## PROVIDED ENTRIES
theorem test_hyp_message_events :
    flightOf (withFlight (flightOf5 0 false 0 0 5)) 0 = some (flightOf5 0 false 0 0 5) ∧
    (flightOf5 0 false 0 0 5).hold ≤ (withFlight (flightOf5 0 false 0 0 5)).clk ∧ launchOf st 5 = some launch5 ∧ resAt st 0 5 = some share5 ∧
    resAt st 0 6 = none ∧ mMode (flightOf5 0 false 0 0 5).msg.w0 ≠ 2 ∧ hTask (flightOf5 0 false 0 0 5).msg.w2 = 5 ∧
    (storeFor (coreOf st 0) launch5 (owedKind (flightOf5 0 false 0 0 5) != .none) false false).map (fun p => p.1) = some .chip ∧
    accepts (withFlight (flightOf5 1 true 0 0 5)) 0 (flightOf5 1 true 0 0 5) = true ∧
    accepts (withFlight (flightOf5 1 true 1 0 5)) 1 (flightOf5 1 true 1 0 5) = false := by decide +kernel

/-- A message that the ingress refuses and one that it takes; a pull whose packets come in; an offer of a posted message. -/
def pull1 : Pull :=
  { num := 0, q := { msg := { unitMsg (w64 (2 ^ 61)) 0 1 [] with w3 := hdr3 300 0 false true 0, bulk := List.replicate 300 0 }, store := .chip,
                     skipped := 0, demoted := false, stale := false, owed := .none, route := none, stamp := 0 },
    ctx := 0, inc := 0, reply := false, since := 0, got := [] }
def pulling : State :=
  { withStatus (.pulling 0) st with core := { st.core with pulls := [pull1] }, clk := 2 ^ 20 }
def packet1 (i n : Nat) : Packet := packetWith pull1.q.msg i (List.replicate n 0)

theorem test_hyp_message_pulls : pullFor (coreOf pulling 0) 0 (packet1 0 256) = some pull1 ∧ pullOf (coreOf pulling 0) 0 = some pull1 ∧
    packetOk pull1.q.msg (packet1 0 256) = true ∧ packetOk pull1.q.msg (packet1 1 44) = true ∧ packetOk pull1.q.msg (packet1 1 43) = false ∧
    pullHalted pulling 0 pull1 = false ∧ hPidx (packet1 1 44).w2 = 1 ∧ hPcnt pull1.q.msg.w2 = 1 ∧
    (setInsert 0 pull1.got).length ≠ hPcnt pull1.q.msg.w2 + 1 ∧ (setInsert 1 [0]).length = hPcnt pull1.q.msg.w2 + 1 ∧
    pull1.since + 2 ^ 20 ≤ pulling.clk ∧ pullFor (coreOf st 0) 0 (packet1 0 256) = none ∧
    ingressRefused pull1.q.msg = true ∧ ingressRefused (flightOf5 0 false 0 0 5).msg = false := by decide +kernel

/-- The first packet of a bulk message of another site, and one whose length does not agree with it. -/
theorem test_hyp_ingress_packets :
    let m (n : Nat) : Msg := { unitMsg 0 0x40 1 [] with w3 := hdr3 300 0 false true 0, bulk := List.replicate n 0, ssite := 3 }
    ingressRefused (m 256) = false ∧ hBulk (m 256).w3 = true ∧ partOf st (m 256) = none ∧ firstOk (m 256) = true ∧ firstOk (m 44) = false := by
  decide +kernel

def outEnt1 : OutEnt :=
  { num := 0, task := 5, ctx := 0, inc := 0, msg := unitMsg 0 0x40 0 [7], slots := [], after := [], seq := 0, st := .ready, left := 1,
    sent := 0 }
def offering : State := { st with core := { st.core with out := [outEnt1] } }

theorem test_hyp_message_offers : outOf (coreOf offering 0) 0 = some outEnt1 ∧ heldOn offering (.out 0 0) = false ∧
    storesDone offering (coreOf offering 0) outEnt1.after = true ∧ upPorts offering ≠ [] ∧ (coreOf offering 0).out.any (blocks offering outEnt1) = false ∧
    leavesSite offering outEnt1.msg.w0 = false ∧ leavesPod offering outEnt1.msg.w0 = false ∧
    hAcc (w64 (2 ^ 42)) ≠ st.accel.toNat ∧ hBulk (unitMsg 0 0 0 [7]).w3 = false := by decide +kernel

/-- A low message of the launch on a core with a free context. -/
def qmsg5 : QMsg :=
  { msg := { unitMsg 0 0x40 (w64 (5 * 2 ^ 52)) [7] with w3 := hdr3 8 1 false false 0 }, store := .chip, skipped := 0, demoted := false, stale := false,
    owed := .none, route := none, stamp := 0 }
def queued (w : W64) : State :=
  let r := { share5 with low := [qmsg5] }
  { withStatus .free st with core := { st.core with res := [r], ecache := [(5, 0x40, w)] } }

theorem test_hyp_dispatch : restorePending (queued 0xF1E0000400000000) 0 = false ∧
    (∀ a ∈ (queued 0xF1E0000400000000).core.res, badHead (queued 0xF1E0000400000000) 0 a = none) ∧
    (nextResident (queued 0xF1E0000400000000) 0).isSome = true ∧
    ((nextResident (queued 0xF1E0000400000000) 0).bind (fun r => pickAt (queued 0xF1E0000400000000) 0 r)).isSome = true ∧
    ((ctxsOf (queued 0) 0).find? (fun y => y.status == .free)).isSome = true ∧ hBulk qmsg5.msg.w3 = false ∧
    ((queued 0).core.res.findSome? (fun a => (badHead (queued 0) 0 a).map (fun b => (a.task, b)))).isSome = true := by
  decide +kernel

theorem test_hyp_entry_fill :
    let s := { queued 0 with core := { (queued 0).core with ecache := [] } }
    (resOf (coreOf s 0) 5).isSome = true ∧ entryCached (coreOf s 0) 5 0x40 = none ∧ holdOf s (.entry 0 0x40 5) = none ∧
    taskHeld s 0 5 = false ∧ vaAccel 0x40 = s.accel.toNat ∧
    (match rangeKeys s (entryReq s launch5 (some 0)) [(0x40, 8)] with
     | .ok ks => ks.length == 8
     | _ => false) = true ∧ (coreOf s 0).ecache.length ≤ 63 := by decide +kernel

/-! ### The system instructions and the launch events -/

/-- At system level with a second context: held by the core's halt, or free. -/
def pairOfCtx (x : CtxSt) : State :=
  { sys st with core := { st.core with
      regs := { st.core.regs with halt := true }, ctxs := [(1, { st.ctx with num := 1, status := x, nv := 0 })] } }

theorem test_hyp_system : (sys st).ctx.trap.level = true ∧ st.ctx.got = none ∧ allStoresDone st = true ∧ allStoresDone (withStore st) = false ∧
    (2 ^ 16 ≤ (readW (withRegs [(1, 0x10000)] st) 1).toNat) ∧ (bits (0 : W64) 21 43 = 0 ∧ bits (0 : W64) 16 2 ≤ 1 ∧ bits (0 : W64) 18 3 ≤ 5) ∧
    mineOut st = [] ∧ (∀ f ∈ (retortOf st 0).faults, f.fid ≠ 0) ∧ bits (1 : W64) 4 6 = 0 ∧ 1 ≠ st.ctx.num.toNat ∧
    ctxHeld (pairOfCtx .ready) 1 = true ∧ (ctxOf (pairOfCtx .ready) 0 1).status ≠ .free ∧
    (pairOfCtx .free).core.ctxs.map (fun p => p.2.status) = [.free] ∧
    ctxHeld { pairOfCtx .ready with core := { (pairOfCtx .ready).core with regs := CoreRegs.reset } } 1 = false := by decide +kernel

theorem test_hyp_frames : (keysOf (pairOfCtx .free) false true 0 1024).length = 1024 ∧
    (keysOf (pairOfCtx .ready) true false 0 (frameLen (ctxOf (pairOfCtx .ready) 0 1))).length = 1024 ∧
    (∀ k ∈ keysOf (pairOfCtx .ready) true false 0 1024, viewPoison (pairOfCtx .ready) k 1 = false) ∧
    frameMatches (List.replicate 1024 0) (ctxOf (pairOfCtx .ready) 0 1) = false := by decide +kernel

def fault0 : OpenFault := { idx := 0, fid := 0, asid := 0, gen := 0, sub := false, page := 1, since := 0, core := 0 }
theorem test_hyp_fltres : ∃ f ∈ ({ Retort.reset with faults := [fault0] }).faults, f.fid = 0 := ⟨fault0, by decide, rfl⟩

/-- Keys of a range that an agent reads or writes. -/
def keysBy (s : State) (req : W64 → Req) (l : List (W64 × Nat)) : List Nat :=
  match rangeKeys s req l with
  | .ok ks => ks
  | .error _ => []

## TASK INSTRUCTIONS
From the records above, copy only the lines starting with the line that holds "packetOk pull1.q.msg (packet1 0" and going on through the line that holds "pullHalted pulling 0", exactly as written.

## TASK RESPONSE
    packetOk pull1.q.msg (packet1 0 256) = true ∧ packetOk pull1.q.msg (packet1 1 44) = true ∧ packetOk pull1.q.msg (packet1 1 43) = false ∧
    pullHalted pulling 0 pull1 = false ∧ hPidx (packet1 1 44).w2 = 1 ∧ hPcnt pull1.q.msg.w2 = 1 ∧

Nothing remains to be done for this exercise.